_PROBLEM STATEMENT_. Every line holding the string "cellFault" is to be copied from the entries below.

Collected data:
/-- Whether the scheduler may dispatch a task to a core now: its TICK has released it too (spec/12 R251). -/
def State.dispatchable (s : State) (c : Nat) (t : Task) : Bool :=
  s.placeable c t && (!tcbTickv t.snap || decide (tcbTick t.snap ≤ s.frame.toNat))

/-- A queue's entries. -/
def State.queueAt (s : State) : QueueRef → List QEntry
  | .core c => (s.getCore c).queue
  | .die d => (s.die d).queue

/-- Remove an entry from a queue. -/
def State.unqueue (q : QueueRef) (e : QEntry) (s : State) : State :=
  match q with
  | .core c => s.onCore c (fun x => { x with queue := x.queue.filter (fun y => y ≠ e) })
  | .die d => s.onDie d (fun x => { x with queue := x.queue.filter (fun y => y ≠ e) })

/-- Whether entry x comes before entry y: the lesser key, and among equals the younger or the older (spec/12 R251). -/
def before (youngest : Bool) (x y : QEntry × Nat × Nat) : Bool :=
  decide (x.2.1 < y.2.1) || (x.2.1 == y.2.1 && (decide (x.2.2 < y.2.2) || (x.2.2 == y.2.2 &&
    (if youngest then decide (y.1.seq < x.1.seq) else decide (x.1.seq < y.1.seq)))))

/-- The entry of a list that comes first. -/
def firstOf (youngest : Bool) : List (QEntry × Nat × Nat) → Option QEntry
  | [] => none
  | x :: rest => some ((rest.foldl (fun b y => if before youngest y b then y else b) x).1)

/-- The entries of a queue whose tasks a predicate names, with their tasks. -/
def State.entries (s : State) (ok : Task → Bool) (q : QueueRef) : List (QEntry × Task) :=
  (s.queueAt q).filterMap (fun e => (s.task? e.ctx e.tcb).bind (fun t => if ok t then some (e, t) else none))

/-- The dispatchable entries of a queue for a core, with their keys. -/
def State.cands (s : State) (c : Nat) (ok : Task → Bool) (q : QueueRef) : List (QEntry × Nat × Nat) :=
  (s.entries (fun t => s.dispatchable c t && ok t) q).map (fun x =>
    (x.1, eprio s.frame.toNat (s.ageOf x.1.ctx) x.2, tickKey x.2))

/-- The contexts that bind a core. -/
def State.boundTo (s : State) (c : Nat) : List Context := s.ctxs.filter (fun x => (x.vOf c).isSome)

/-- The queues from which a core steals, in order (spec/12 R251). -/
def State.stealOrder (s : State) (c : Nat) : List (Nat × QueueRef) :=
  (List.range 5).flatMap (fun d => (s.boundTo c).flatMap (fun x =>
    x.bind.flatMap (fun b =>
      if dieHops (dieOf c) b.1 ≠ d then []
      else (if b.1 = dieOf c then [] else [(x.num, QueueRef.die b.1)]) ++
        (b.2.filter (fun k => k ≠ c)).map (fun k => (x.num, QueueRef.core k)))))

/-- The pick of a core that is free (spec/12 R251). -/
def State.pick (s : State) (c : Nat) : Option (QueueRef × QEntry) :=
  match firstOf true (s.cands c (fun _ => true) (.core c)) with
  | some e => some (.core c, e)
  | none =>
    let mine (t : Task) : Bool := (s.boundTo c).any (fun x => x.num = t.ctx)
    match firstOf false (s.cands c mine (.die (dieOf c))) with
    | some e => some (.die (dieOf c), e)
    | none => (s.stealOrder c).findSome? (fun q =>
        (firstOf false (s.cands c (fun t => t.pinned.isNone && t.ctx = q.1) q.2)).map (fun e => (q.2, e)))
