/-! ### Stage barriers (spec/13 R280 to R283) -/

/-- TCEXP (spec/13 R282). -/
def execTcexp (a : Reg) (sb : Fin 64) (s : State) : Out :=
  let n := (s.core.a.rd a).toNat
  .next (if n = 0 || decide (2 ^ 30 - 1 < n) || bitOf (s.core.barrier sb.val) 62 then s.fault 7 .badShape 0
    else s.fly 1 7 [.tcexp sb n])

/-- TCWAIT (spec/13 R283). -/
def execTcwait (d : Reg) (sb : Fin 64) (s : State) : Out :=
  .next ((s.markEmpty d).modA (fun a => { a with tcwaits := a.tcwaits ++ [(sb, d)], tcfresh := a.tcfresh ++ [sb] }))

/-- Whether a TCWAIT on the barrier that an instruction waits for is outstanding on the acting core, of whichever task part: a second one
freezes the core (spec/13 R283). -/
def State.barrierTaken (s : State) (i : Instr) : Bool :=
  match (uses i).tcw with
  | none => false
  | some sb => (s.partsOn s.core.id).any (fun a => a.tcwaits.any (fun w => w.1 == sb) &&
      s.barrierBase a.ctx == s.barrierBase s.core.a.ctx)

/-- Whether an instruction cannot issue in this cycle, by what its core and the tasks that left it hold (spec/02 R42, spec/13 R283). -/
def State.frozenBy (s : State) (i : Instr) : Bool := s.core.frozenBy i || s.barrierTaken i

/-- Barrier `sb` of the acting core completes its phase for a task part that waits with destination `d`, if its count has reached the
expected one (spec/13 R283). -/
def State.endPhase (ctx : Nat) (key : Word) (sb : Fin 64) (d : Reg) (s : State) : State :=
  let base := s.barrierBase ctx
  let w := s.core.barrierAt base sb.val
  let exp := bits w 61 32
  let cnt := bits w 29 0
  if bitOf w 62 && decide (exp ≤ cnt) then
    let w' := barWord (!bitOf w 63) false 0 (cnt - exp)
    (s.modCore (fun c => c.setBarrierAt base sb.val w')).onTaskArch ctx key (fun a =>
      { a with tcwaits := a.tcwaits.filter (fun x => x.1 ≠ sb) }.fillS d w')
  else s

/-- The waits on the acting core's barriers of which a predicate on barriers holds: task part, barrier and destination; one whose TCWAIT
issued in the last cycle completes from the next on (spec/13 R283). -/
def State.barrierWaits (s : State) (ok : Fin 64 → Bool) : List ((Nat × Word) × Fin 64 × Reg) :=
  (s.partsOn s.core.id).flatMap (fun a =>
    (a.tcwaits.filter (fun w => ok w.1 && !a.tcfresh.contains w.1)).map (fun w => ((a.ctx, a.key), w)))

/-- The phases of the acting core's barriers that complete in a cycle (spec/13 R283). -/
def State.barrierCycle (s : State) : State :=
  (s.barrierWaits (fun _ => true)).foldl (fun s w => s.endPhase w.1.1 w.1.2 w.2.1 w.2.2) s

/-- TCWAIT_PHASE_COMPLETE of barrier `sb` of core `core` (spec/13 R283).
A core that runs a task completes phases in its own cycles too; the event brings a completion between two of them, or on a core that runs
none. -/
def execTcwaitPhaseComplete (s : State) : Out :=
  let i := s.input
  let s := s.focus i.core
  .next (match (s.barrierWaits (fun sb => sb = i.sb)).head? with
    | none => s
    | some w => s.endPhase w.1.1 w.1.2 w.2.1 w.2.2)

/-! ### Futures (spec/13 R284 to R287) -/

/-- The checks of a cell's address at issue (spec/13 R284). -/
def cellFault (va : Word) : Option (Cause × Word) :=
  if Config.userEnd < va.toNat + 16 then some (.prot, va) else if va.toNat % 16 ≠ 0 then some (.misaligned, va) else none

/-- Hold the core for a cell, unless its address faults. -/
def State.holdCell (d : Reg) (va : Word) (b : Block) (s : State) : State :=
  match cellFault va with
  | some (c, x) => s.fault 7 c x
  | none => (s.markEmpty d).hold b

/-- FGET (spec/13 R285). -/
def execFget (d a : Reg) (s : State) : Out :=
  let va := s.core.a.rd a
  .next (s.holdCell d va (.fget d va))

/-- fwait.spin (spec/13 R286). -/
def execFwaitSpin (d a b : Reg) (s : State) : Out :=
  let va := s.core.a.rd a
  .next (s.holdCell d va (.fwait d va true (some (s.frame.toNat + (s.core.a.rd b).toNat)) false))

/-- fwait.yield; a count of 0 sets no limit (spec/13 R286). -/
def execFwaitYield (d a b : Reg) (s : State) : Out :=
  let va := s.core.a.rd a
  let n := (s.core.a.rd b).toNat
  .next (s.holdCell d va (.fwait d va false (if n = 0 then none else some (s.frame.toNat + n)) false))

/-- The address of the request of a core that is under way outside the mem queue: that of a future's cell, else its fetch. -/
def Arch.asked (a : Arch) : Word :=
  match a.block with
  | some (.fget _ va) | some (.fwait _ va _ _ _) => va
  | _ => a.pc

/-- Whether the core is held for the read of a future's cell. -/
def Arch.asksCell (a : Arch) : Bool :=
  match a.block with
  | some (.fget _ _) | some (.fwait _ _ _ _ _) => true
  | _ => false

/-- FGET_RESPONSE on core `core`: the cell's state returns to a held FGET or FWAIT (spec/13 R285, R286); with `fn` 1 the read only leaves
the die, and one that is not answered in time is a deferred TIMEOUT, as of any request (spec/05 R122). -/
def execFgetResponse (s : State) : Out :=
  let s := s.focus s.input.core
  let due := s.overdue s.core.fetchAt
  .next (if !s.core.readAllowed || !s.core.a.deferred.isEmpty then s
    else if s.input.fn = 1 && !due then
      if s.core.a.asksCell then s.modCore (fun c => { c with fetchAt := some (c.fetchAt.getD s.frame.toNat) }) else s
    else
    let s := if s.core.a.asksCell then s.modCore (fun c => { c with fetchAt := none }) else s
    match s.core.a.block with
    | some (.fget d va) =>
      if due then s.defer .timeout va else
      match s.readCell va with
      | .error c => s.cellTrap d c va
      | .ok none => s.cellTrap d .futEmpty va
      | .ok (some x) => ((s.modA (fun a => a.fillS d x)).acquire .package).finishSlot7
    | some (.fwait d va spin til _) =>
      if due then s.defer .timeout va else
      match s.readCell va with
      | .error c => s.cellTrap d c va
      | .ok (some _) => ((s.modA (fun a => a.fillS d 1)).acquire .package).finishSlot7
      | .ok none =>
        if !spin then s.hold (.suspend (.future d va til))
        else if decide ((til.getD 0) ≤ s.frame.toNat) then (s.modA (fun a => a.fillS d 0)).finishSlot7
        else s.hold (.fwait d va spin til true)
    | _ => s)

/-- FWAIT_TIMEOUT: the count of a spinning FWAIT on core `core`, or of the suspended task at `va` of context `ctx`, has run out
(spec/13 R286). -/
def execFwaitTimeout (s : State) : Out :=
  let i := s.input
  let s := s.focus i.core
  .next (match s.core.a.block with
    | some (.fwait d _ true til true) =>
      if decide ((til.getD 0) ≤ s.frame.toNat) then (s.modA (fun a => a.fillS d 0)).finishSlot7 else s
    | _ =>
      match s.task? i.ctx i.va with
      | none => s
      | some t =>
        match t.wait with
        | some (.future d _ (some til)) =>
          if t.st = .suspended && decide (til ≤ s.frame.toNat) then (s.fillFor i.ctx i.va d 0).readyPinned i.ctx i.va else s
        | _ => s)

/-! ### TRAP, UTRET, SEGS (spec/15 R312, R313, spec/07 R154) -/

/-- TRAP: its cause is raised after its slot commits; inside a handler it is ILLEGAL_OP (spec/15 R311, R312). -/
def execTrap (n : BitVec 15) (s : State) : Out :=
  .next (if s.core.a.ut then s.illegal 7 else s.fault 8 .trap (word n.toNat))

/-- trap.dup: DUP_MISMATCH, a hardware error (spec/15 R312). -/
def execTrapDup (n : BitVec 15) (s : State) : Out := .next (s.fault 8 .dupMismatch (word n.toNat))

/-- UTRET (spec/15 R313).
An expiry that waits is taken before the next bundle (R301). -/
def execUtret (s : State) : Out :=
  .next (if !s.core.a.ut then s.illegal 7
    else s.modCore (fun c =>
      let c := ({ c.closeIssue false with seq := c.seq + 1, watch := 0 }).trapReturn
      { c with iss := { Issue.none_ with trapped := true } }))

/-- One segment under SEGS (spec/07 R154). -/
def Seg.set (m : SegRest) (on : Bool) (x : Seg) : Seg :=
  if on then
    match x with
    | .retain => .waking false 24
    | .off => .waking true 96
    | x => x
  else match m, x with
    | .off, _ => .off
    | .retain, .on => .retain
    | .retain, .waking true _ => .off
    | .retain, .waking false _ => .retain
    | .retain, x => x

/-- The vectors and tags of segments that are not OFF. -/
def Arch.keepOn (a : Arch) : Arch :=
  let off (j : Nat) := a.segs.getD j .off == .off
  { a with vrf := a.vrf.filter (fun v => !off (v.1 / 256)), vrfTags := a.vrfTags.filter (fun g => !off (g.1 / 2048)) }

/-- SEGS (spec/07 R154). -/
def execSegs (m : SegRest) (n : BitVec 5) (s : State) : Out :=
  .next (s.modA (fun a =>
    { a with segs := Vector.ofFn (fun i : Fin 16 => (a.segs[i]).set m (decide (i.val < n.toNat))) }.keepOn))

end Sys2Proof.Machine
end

_RESULT FOR THIS TASK_.
def cellFault (va : Word) : Option (Cause × Word) :=
  match cellFault va with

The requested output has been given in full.